Une des conséquences de ses rapports avec Mme Berchon fut un réveil d’élégance. Son extérieur ne varia point, mais son goût se dégrossit, et spécialement elle devint soucieuse de sa toilette intime. Henriette portait d’exquis dessous qu’elle combinait et confectionnait elle-même. Elle inventait des formes de chemise d’une indécence adorable. Ses jupons et ses pantalons avaient un cachet particulier et, en tout, dans le choix des surahs et des batistes, dans la nuance des faveurs, se révélait un raffinement délicat.

Lucie copia ses modèles. Aussitôt réunies, elles se mettaient au travail.

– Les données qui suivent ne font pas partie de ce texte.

/-- An operation enters the array's queue with its sources; `bad`: its tiles or accumulators hold an uncorrectable error, which is counted,
`staged`: the tile staging that it read does (R377, R379). -/
def Ctx.matOp (c : Ctx) (kind : MatKind) (cfg a b : List Byte) (acc : List Word) (code : Word) (bad : Bool) (staged : Bool := false) : State :=
  let m : MatOp :=
    { slot := c.slot, op := c.g.nextId, pc := c.pc, kind := kind, cfg := cfg, a := a, b := b, acc := acc, code := code, bad := bad || staged }
  let s := (c.updG c.s (fun g => { g with tl := g.tl + 1, nextId := g.nextId + 1 })).updCore c.core (fun k => { k with array := k.array ++ [m] })
  if bad then s.noteLocal (s.fnOf c.g.grid) c.core 5 else s

/-- The word of an array form. -/
def arrayWord (h : Head) (us : List Use) (check : Ctx → Option (Nat × DWord × Word)) (body : Ctx → State) :
    State → Host.Outcome State Fault Refusal :=
  tileWord h us .matrix Ctx.arrayStall check body

/-- A failed copy or matrix operation is held by its group (R339). -/
def Group.holdFault (g : Group) (code : Nat) (fpc faddr : DWord) (detail : Word) : Group :=
  { g with heldFault := match g.heldFault with
      | some x => some { x with more := true }
      | none => some { code := code, fpc := fpc, faddr := faddr, detail := detail, more := false } }

/-- The result of a matrix operation is written whole and its group's tl falls (R300); an uncorrectable source leaves the destination
unchanged (R339, R377). -/
def State.matrixWrite (s : State) (core : Nat) (m : MatOp) : State :=
  match s.group? core m.slot with
  | none => s
  | some g =>
    if m.bad then s.updGroup core m.slot (fun g => { (g.holdFault 0x0F m.pc 0 5) with tl := g.tl - 1 })
    else
      let r := m.result g
      let s := s.updGroup core m.slot (fun g =>
        let g := r.accs.foldl (fun (g : Group) (a, i, ws) => g.setAcc a i ws) g
        let g := r.tiles.foldl (fun (g : Group) (t, o, bs) => g.putTile t o bs) g
        { g with tl := g.tl - 1 })
      s.census g.grid m.pc r.counts

/-- The head of a core's array ends (R300); its result is held while its group's partition is stopped (R171). -/
def State.matrixDone (s : State) (core : Nat) : State :=
  match (s.core core).array with
  | [] => s
  | m :: r =>
    let s := s.updCore core (fun k => { k with array := r })
    if s.stopped core m.slot then s.updCore core (fun k => { k with completions := k.completions ++ [.matrix m] }) else s.matrixWrite core m

/-- The region of tile staging that a configuration names, or none beyond STAGE (R101, R293). -/
def Ctx.stagingKey (c : Ctx) (unit : Nat) : Option Nat :=
  match c.s.region? c.core c.g.grid with
  | some r => if unit < r.stage then some (scratchKey c.core (r.stageBase + 4096 * unit)) else none
  | none => none

/-- Bytes of tile staging read at issue as a load at core scope by the active lanes, with the pieces and the writes that they bind to; none while the load could
not present or an entry of SF(g) has to drain first (R123, R133). -/
def Ctx.stagingRead (c : Ctx) (key n : Nat) : Option (List Byte × List (Nat × Nat × Nat)) :=
  let issue := c.g.nextId
  (splitUnits (n + 1) key 0 n).foldl (fun acc (off, len) =>
    match acc with
    | none => none
    | some (bs, ws) =>
      if c.s.loadBarred c.g c.act issue (key + off) len then none
      else (c.s.readUnit c.g c.act issue 1 (key + off) len).map (fun (b, w) => (bs ++ b, ws ++ [(key + off, len, w)]))) (some ([], []))

/-- The partner operand that a configuration names in tile staging: its key, when it lies within STAGE. -/
def Ctx.partner (c : Ctx) (k : BitVec 3) : Option Nat :=
  if ((c.readTile k.toNat).getD 4 0).getLsbD 2 then c.stagingKey (tileHalf (c.readTile k.toNat) 8) else none

/-- The pieces of a read that were not forwarded from SF(g) (R377). -/
def Ctx.stored (c : Ctx) (ws : List (Nat × Nat × Nat)) : List (Nat × Nat × Nat) := ws.filter (fun (k, n, _) => (c.g.youngest c.g.nextId k n).isNone)

/-- A read of a word binds for its lanes, piece by piece, and its errors are counted (R123, R379). -/
def Ctx.bindAll (c : Ctx) (s : State) (ws : List (Nat × Nat × Nat)) : State :=
  (c.stored ws).foldl (fun s (k, n, _) => s.noteErrors (s.fnOf c.g.grid) k n)
    (c.updG s (fun g => ws.foldl (fun g (k, n, w) => g.readBy c.act c.g.nextId k n w) g))
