/-- HOST_WRITE: the host writes host memory, or device memory as its access table lets it, at the sys point, request by request: from one that is
forbidden on nothing is written, for a frozen host's writes are dropped (R119, R121, R380, R381). -/
def State.hostWrite (s : State) (key : Nat) (bs : List Byte) : State :=
  if isScratchKey key || bs.isEmpty then s
  else if isHostKey key then s.addBytes key bs none [] 6
  else if !(s.paPresent key && s.paPresent (key + bs.length - 1)) || s.frozen.contains 0x60 then s
  else
    match s.forbids 0x60 key bs.length true with
    | none => s.addBytes key bs none [] 6
    | some pa => ((if pa = key then s else s.addBytes key (bs.take (pa - key)) none [] 6)).violate ⟨0x60, pa, ⟨true, false, false⟩⟩ 0xFFFFFFFF 0 0 0 0

/-- The host's read of device memory: all-ones while its master is frozen, and for a request that its access table forbids and the ones after it, which
freezes the master (R380, R381). -/
def State.hostRead (s : State) (key n : Nat) : State × List Byte :=
  if s.frozen.contains 0x60 then (s, List.replicate n 0xFF)
  else
    match s.forbids 0x60 key n false with
    | none => (s, s.readKey none 6 key n)
    | some pa => (s.violate ⟨0x60, pa, .read⟩ 0xFFFFFFFF 0 0 0 0, s.readKey none 6 key (pa - key) ++ List.replicate (key + n - pa) 0xFF)

/-! ## The steps -/

/-- DUMPA_WRITE (R172). -/
def execDumpaWrite (core : Nat) (v : DWord) : State → Host.Outcome State Fault Refusal := fun s => .next (s.dumpStart core v)

/-- DUMP_COMPLETE (R172). -/
def execDumpComplete (core : Nat) : State → Host.Outcome State Fault Refusal := fun s => .next (s.dumpDone core)

/-- CENSCTL_CLEAR_DIFF (R166). -/
def execCensctlClearDiff (fn : Nat) : State → Host.Outcome State Fault Refusal := fun s => .next (s.clearDiff fn)

/-- CENSCTL_CHK (R167). -/
def execCensctlChk (fn : Nat) : State → Host.Outcome State Fault Refusal := fun s => .next (s.censCheck fn)

/-- TRIALCTL_WRITE (R168). -/
def execTrialctlWrite (fn : Nat) (v : DWord) : State → Host.Outcome State Fault Refusal := fun s => .next (s.writeTrial fn v)

/-- MERRCNT_WRITE (R379). -/
def execMerrcntWrite (fn : Nat) : State → Host.Outcome State Fault Refusal := fun s => .next (s.clearErrorsCount fn)

/-- SCRUB_READ (R378). -/
def execScrubRead (pa : Nat) : State → Host.Outcome State Fault Refusal := fun s => .next (s.scrub pa)

/-- ACCESS_VIOLATION (R381). -/
def execAccessViolation (master pa : Nat) (kind : BitVec 3) (grid : Word) : State → Host.Outcome State Fault Refusal :=
  fun s => .next (s.accessViolation master pa kind grid)

/-- ACCCTL_WRITE (R382). -/
def execAccctlWrite (id : BitVec 8) : State → Host.Outcome State Fault Refusal := fun s => .next (s.releaseMaster id.toNat)

/-- HOST_WRITE (R121). -/
def execHostWrite (addr : Nat) (bytes : List Byte) : State → Host.Outcome State Fault Refusal := fun s => .next (s.hostWrite addr bytes)

end Sys2Proof.Machine
end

Ces messieurs s’attardaient volontiers en leur société, retenus par tout ce linge de femme et par le babillage de Mme Chalmin.

Ce ne fut vraiment pas en vertu d’un plan que Lucie les accabla de ses coquetteries. Elles se déployaient naturellement, à son insu. L’exécution du mal, chez elle, précédait l’idée de ce mal. Et encore, cette idée, la concevait-elle toujours, même l’acte accompli ? Ses attaques étaient brutales. Elle s’adressait aux instincts, non au cerveau ni au cœur, — au mâle non à l’homme. Elle ne séduisait pas, elle excitait. Ainsi visé, l’adversaire capitulait aussitôt, et elle dégageait de la promptitude de sa victoire un motif de vanité.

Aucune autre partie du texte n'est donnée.